XML is derived from SGML, and so was HTML. So in essence, the current infrastructure available today to deal with HTML content can be re-used to work with XML. This is a very big advantage towards delivering XML content using the software and networking infrastructure already in place today. This should be a big plus in considering XML for use in any of your projects, because XML naturally lends itself to being used over the web.
Even if clients don’t support XML natively, it is not a big hindrance. In fact, Java with Servlets (on the server side) can convert XML with stylesheets to generate plain HTML that can be displayed in all web browsers.
Using XML to pass parameters and return values on servers makes it very easy to allow these servers to be web-enabled. A thin server side Java layer might be added that interacts with web browsers using HTML and translates the requests and responses from the client into XML, that is then fed into the server.
By not predefining any tags in the XML Recommendation, the W3C allowed developers full control over customizing their data as they see fit. This makes XML very attractive to encoding data that already exists in legacy databases (by using database metadata, and other schema information). This extensibility of XML makes it such a great fit when trying to get different systems to work with each other.
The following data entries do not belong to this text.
-- ==== Sys2Proof/Machine/State.lean ====
section
/-! DEFINITION. The state of the engine, as plain data: everything the spec gives the block, and the queue of
commands that wait. Notes name the rule of the spec that gives each piece. -/

namespace Sys2Proof.Machine

/-! ### Units and stalls -/

/-- What a unit of frame work is doing; codes as in Table 2.5, 0 for a unit that has ended (Table 3.13). -/
inductive UnitState where
  | ended | running | waitEvent | waitRecv | waitSend | waitTarget | waitBarrier | aborted
deriving DecidableEq, Repr

/-- The end of one frame's work of a unit: the frame, the raw time, and whether an abort ended it (R34, R48). -/
structure EndRec where
  frame : Nat
  t : Nat
  byAbort : Bool
deriving DecidableEq, Repr

/-- What the frame guard holds of a unit (R25, R26, R34–R48). `skips`: skipped frames still to be settled at their
boundary + 2, with the flag that an abort caused the skip (R43, R48). -/
structure UnitRec where
  st : UnitState
  frame : Nat
  ends : List EndRec
  skips : List (Nat × Bool)
deriving DecidableEq, Repr

/-- A stall's event flag: set, SKIP bit, frame tag of its post (Table 3.1, R43). -/
structure EventFlag where
  set : Bool
  skip : Bool
  tag : BitVec 5
deriving DecidableEq, Repr

/-- An entry of an exchange receive slot: sample, FILL bit, frame tag; `here` is false while it is in transit
(Table 3.1, R82, R83). -/
structure ExchEntry where
  sample : S48
  fill : Bool
  tag : BitVec 5
  here : Bool
deriving DecidableEq, Repr

/-- What waits for a free entry of a full slot: a blocked sender, or a fill of the frame guard (R41, R82). -/
inductive SlotWaiter where
  | sender (unit : Nat)
  | fill (sample : S48) (tag : BitVec 5)
deriving DecidableEq, Repr

/-- An exchange receive slot (R82). `last` is the last real sample sent to it and `run` the fills since (R42). -/
structure ExchSlot where
  entries : List ExchEntry
  waiters : List SlotWaiter
  last : S48
  run : Nat
deriving DecidableEq, Repr

/-- A write that an issued word has still to make (R67, R68). D registers are named physically (R74). -/
inductive Wb where
  | d (i : Nat) (v : S48)
  | a (i : Nat) (v : A96) (mac : Bool)
  | c (i : Nat) (v : C32)
  | p (i : Nat) (v : P20)
  | m (i : Nat) (v : P20)
  | l (i : Nat) (v : P20)
  | x (i : Nat) (v : X40)
  | flags (z n v : Option Bool)
  | fillrx (b : Bool)
  | evskip (b : Bool)
  | mem (addr : Nat) (bytes : List Byte)
deriving DecidableEq, Repr

/-- A pending write with the issue number from which it is seen. -/
structure Inflight where
  due : Nat
  what : Wb
deriving DecidableEq, Repr

/-- The REPEAT in progress (Table 3.1, R71, R104): start, length, iterations that remain, ROT. `atEnd`: the last word of the
body has been issued and the iteration end has still to come. -/
structure LoopSt where
  start : PcAddr
  len : Nat
  count : Nat
  rot : Bool
  atEnd : Bool
deriving DecidableEq, Repr

/-- Delay slots still to issue, and where control goes after them (R70). -/
structure DelaySt where
  left : Nat
  target : Option PcAddr
deriving DecidableEq, Repr

/-- The instruction on which a stall is blocked (R82, R85). -/
inductive Blocked where
  | wait (flag : Nat)
  | recv (slot : Nat) (ddst : BitVec 6)
  | send (unit slot : Nat) (sample : S48)
deriving DecidableEq, Repr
Since the structure of the XML document can be specified in DTDs they provide a simple way to make it easier to exchange XML documents that conform to a DTD. For example, if two software systems need to exchange information, then if both of the systems conform to one DTD, the two systems can process information from each other. DTDs are not as powerful as some kind of schema architecture for XML, they don’t support typing, subclassing, or instantiation mechanisms that a schema architecture must have.
DTDs are a simple way to make sure that 2 or more XML documents are of the same “type”. Its a very limited approach to making “typed” XML documents shareable across systems. In the future some kind of schema system will be proposed by the W3C that should allow typing, instantiation and inheritance of information (in XML).
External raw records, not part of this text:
-- ==== Sys2Proof/Machine/StallMove.lean ====
section
/-! DEFINITION. The move of a format A word: loads, stores and MOV (R75–R79, R97–R101). -/

namespace Sys2Proof.Machine

/-- What a move does: writes with latencies, sticky bits, STALL_FAULT, memory words read, and the output write it makes. -/
structure MoveRes where
  writes : Writes
  sticky : Nat
  fault : Bool
  words : List Nat
  out : Option (Nat × S48)
deriving DecidableEq, Repr

/-- A move without effect. -/
def moveNone : MoveRes := ⟨[], 0, false, [], none⟩

/-- Access size of a move kind (Table 3.8, Table 4.4); for a pair, of one item. -/
def moveSize (mv : Nat) : Nat :=
  match mv with
  | 1 => 8 | 2 => 8 | 3 => 4 | 4 => 4 | 5 => 2 | 6 => 2 | 7 => 4 | 8 => 4
  | 9 => 16 | 10 => 16 | 11 => 8 | 12 => 8 | 13 => 8 | 14 => 4 | _ => 0

/-- Whether MREG names a register of the class of the move kind (Table 4.4, R99). -/
def mregOk (mv n : Nat) : Bool :=
  let cl := classOf n
  match mv with
  | 1 | 2 | 3 | 4 | 5 | 6 => decide (cl = .d)
  | 7 | 8 => decide (cl = .c ∨ cl = .p ∨ cl = .m ∨ cl = .l)
  | 9 | 10 => decide (cl = .a)
  | 11 | 12 => decide (cl = .x)
  | 13 => decide (cl = .d ∧ n ≠ 31 ∧ n ≠ 63)
  | 14 => decide (cl = .c ∧ n ≠ 0x67)
  | 15 => decide (cl = .d ∨ cl = .c ∨ cl = .p ∨ cl = .m ∨ cl = .l)
  | _ => false

/-- The source register number of a MOV: bits [19:12] of the word (R101). -/
def movSource (g : MoveArgs) : Nat := g.mp.toNat * 16 + g.am.toNat * 4 + g.mofs.toNat / 2 ^ 12

/-- Whether the fields of a move are legal by themselves (R98–R101). -/
def moveLegal (m : MoveF) : Bool :=
  let g := m.args
  let k := m.mv.toNat
  if k = 0 then decide (g.mreg.toNat = 0 ∧ g.mp.toNat = 0 ∧ g.am.toNat = 0 ∧ g.mofs.toNat = 0)
  else if k = 15 then
    mregOk 15 g.mreg.toNat && decide (g.mofs.toNat % 2 ^ 12 = 0) && decide (movSource g ≤ 0x9A)
      && decide (classOf (movSource g) ≠ .a)
  else
    mregOk k g.mreg.toNat &&
    (match g.am.toNat with
     | 0 => decide (g.mofs.toNat = 0)
     | 1 => decide (g.mofs.toNat % 2 ^ 10 = 0)
     | _ => true)

/-- Whether the move of kind `k` writes its register. -/
def moveWrites (k : Nat) : Bool :=
  match k with
  | 1 | 3 | 5 | 7 | 9 | 11 | 13 | 14 | 15 => true
  | _ => false

/-- The register numbers (Table 4.1, D logical) that a move writes. -/
def moveDests (m : MoveF) : List Nat :=
  let k := m.mv.toNat
  let n := m.args.mreg.toNat
  if k = 13 ∨ k = 14 then [n, n + 1] else if moveWrites k then [n] else []

/-- Whether the move post-modifies its pointer (R100). -/
def movePostMod (m : MoveF) : Bool :=
  decide (m.mv.toNat ≠ 0 ∧ m.mv.toNat ≠ 15 ∧ (m.args.am.toNat = 1 ∨ m.args.am.toNat = 3))

/-- Whether a format A word is legal (R92, R97–R101). -/
def wordALegal (op : BitVec 6) (f : ArithF) (m : MoveF) : Bool :=
  arithLegal op f && moveLegal m
    && !(arithDests op f).any (fun n => (moveDests m).contains n)
    && !(movePostMod m && (arithPtrs op f).contains m.args.mp.toNat)
    && !(movePostMod m && (moveDests m).contains (0x68 + m.args.mp.toNat))
    && !(decide (op.toNat = 0x19) && decide (m.mv.toNat ≠ 0))

/-- The integer that a loaded item of move kind `k` gives its register (Table 3.8). -/
def loadConv (k v : Nat) : Int :=
  match k with
  | 1 | 13 => signOf 48 v
  | 3 => signOf 32 v * 2 ^ 9
  | 5 => signOf 16 v
  | 7 | 14 => signOf 32 v
  | 9 => signOf 96 v
  | 11 => signOf 40 v
  | _ => 0

/-- The integer that a store of kind `k` takes from register number `n`, and whether the clamp of the packed store changed it
(Table 3.8). -/
def storeConv (st : Stall) (k n : Nat) : Int × Bool :=
  match k with
  | 4 =>
    let v := (dReg st n).toInt
    let c := max (-(2 ^ 40)) (min v (2 ^ 40 - 2 ^ 9))
    (c / 2 ^ 9, decide (c ≠ v))
  | 10 => ((aReg st (n - 0x40)).toInt, false)
  | _ => ((regSource st n).getD 0, false)

/-- A load of kind `k` (one item). -/
def moveLoad (s : State) (u : Nat) (st : Stall) (k : Nat) (g : MoveArgs) : MoveRes :=
  let ad := formAddr st g
  let r := loadItem s u ad.addr (moveSize k)
  let w := (regWb st g.mreg.toNat (loadConv k r.val)).toList.map (fun w => (2, w))
  ⟨w, r.sticky, r.fault, r.words, none⟩

/-- A pair load (R99). -/
def movePair (s : State) (u : Nat) (st : Stall) (k : Nat) (g : MoveArgs) : MoveRes :=
  let size := moveSize k
  let ad := formAddr st g
  let first := ad.addr - ad.addr % size
  let sec := pairAddr st g first size
  let r0 := loadItem s u ad.addr size
  let r1 := loadItem s u sec.1 size
  let w (n : Nat) (r : LoadRes) : Writes := (regWb st n (loadConv k r.val)).toList.map (fun w => (2, w))
  ⟨w g.mreg.toNat r0 ++ w (g.mreg.toNat + 1) r1,
   (r0.sticky ||| r1.sticky) ||| (if sec.2 then stkCirc else 0), r0.fault || r1.fault, r0.words ++ r1.words, none⟩

/-- A store of kind `k` (R76, R77, R98): memory changes for loads issued 2 later (R69); the output window accepts ST.S only. -/
def moveStore (s : State) (u : Nat) (st : Stall) (k : Nat) (g : MoveArgs) : MoveRes :=
  let size := moveSize k
  let ad := formAddr st g
  let it := checkItem s u ad.addr size
  let v := storeConv st k g.mreg.toNat
  let clip := if v.2 then stkSat else 0
  match it.mem, it.chan with
  | some a, _ => ⟨[(2, .mem a (leBytes size (wrapInt (8 * size) v.1)))], it.sticky ||| clip, it.fault, [], none⟩
  | none, some c =>
    if k = 2 then ⟨[], it.sticky, false, [], some (c, BitVec.ofInt 48 v.1)⟩
    else ⟨[], (it.sticky ||| clip) ||| stkAddr, false, [], none⟩
  | none, none => ⟨[], it.sticky ||| clip, it.fault, [], none⟩

/-- MOV (R101): the source bits, sign-extended or cut to the destination. -/
def moveMov (st : Stall) (g : MoveArgs) : MoveRes :=
  match regSource st (movSource g) with
  | some v => ⟨(regWb st g.mreg.toNat v).toList.map (fun w => (1, w)), 0, false, [], none⟩
  | none => moveNone

/-- The pointer's post-modification, seen from the next issue on (Table 3.5), and its CIRC_ERR flag (R78). -/
def movePtr (st : Stall) (m : MoveF) : Writes × Nat :=
  if m.mv.toNat = 0 ∨ m.mv.toNat = 15 then ([], 0)
  else
    let ad := formAddr st m.args
    (match ad.newP with
     | some q => [(1, .p m.args.mp.toNat q)]
     | none => [], if ad.circErr then stkCirc else 0)

/-- The move of a format A word, its pointer update included. -/
def moveOp (s : State) (u : Nat) (st : Stall) (m : MoveF) : MoveRes :=
  let k := m.mv.toNat
  let r :=
    if k = 0 then moveNone
    else if k = 15 then moveMov st m.args
    else if k = 13 ∨ k = 14 then movePair s u st k m.args
    else if moveWrites k then moveLoad s u st k m.args
    else moveStore s u st k m.args
  let p := movePtr st m
  { r with writes := r.writes ++ p.1, sticky := r.sticky ||| p.2 }

end Sys2Proof.Machine
end

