-- ==== Sys2Proof/Machine/Ramps.lean ====
section
/-! DEFINITION. Parameter ramps (R155–R159): the fraction, the values used, and the advance by one sample. -/

namespace Sys2Proof.Machine

/-! ### The graph and the meters of a node -/

/-- The node, segment and edge of an ID in a graph. -/
def nodeOf (g : Graph) (n : Nat) : Option GNode := g.nodes.find? (fun x => decide (x.id = n))
def segOf (g : Graph) (n : Nat) : Option GSeg := if n = 0 then some ⟨0, 1, 1, 0⟩ else g.segs.find? (fun x => decide (x.id = n))
def edgeOf (g : Graph) (n : Nat) : Option GEdge := g.edges.find? (fun x => decide (x.id = n))

/-- The owner of a node's parameter values: the node, or the shared set of its kernel (R147). -/
def paramOwner (n : GNode) : Nat := if n.paramSet = 0 then n.id else 65536 + n.kernel * 4096 + n.paramSet

/-- The meters of a node. -/
def meterOf (s : State) (id : Nat) : MeterRec := smapGet (fun _ => meterNone) s.meters id
def setMeter (id : Nat) (m : MeterRec) (s : State) : State := { s with meters := smapSet (fun _ => meterNone) id m s.meters }

/-- Ballistics of a channel that has had no period: nothing above −240 dBFS. -/
def balNone : MeterBal := ⟨-24001000000, 0, 0, 0, false⟩
/-- Extremes of a channel since a read with nothing after it. -/
def extNone : MeterExt := ⟨0, 0, false, false⟩

/-! ### Ramps -/

/-- The gain coefficient of a level of `l` thousandths of a dB: round(10^(l/20000) · 2^28) (R149), as the greatest g with
(2g − 1)^20000 ≤ (2^29)^20000 · 10^l. -/
def levelGain (l : Int) : Nat :=
  let fits (g : Nat) : Bool :=
    if 0 ≤ l then decide ((2 * g - 1) ^ 20000 ≤ (2 ^ 29) ^ 20000 * 10 ^ l.toNat)
    else decide ((2 * g - 1) ^ 20000 * 10 ^ (-l).toNat ≤ (2 ^ 29) ^ 20000)
  (List.range 32).foldl (fun g i => let b := g + 2 ^ (31 - i); if fits b then b else g) 0

/-- The fraction t that a ramp has at its present sample (Table 6.3). -/
def rampFrac (r : Ramp) : Nat × Nat :=
  match r.type with
  | 0 => (1, 1)
  | 2 => (r.t, 2 ^ 28)
  | _ => (min (r.j + 1) r.n, r.n)

/-- The point of a ramp at the last sample processed, in the units of its start and target, before the rounding of R156: its start before the first. -/
def rampPoint (r : Ramp) : List Int :=
  (r.start.zip r.target).map (fun p => p.1 + roundDiv ((r.frac.1 : Int) * (p.2 - p.1)) r.frac.2)

/-- The same point as an exact quotient (R160). -/
def rampExact (r : Ramp) : List (Int × Nat) :=
  (r.exact.zip r.target).map (fun p => (p.1.1 * r.frac.2 + r.frac.1 * (p.2 * p.1.2 - p.1.1), p.1.2 * r.frac.2))

/-- Whether the present sample of a ramp is its last (R156). -/
def rampLast (r : Ramp) : Bool := decide ((rampFrac r).1 = (rampFrac r).2)

/-- The coefficient values used at the present sample: round(c_s + t · (c_target − c_s)), ties to even, from the exact product; a LOG ramp
forms its gain from the dB value; at t = 1 every coefficient is its target (R156). -/
def rampValue (r : Ramp) : List Int :=
  let f := rampFrac r
  if rampLast r then r.goal
  else (r.start.zip r.target).map (fun p =>
    if r.type = 3 then logGain (p.1 + roundDiv ((f.1 : Int) * (p.2 - p.1)) f.2)
    else roundDiv (p.1 * f.2 + (f.1 : Int) * (p.2 - p.1)) (f.2 * 2 ^ 12))

/-- The fraction of an EXP ramp one sample on: RAMP in exponential mode with target 1.0 (R110, R156). -/
def expNext (a t : Nat) : Nat :=
  let d := (roundDiv (((2 ^ 28 - t) * a : Nat) : Int) (2 ^ 28)).toNat
  if t = 2 ^ 28 then t else if d = 0 then t + 1 else t + d

/-- A ramp processes one sample; none when the sample completes it. -/
def rampSample (r : Ramp) : Option Ramp :=
  if rampLast r then none else some { r with j := r.j + 1, t := expNext r.n r.t, frac := rampFrac r, used := rampValue r }

/-- A ramp processes `k` samples. -/
def rampSamples : Nat → Ramp → Option Ramp
  | 0, r => some r
  | k + 1, r => (rampSample r).bind (rampSamples k)

/-- Whether frame `b` is one in which a segment of a divisor and a phase runs (R49). -/
def segRuns (div phase b : Nat) : Bool := decide (b % div = phase)

/-- The ramps of a unit advance by the samples of frame `b` that it has processed (R159): one per frame, U in a segment of multiplier U, in a divided segment one
per phase frame; skipped and aborted frames do not come here. -/
def rampAdvance (u b : Nat) (s : State) : State :=
  { s with ramps := s.ramps.filterMap (fun r =>
      if r.unit = u ∧ r.from_ ≤ b ∧ segRuns r.div r.phase b then rampSamples r.mul r else some r) }

/-! ### Route crossfades (R185, R186) -/

/-- The gains (old, new) of a crossfade of a shape at t = num / den (Table 7.5), in C32: exact for EQUAL_GAIN, for EQUAL_POWER within 3 · 10^−7 of the exact values and
exact at t = 1. DESIGN CHOICE: log entry 113. -/
def fadeGains (shape num den : Nat) : Int × Int :=
  if num = den then (0, 2 ^ 28)
  else if shape = 0 then (roundDiv (2 ^ 28 * (den - num : Nat)) den, roundDiv (2 ^ 28 * num) den)
  else
    let x := fixPi * num / (2 * den)
    let near (e : Nat) (v : Int) : Int := let c : Int := fixC32 e fixOne; held (c - 80) (c + 80) v
    (near (fixCos x) (Config.equalPower num den false), near (fixSin x) (Config.equalPower num den true))

/-- A crossfade processes `k` samples: those of the pre-roll with the old route alone, then one step of t each. -/
def fadeSamples (shape k : Nat) (x : Fade) : Fade :=
  let p := min k x.pre
  let j := min x.n (x.j + (k - p))
  let g := fadeGains shape j x.n
  { x with pre := x.pre - p, j := j, gOld := if j = 0 then 2 ^ 28 else g.1, gNew := if j = 0 then 0 else g.2 }

/-- Whether a crossfade is complete. -/
def fadeDone (x : Fade) : Bool := decide (x.n ≤ x.j)

/-- The crossfades of a brew that has tapped advance as the stall that runs them processes frame `b`. -/
def fadeAdvance (u b : Nat) (s : State) : State :=
  { s with brews := s.brews.map (fun p => if p.2.st = .settling then
      (p.1, { p.2 with fades := p.2.fades.map (fun x => if x.unit = u ∧ x.from_ ≤ b ∧ segRuns x.div x.phase b then fadeSamples p.2.shape x.mul x else x) }) else p) }

end Sys2Proof.Machine
end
All of the advantages of XML outlined so far all make interoperability possible. This is one of the most important requirements for XML, to enable disparate systems to be able to share information easily.
By taking the lowest common denominator approach, by being web enabled, protocol independent, network independent, platform independent and extensible, XML makes it possible for new systems and old systems (that are all different) to communicate with each other. Encoding information in plain text with tags is better than using propietary and platform dependent binary formats.
XML provides solutions for problems that have existed for the past 20 years. With most applications and software services using the Internet as a target platform for deployment, XML could not have come at a better time. With the web becoming so popular, a new paradigm of computing has emerged for which XML supplies one of the most important pieces, platform, vendor and application neutral data. Regardless of the programming language used to process XML, it will enable this new networked computing world.
Java is also a key component of this new paradigm. On the server side, by working with XML, it can more naturally integrate legacy systems and services. With XML, Java can do what it does best, work very well on the server side, and web (and Internet) enable software systems.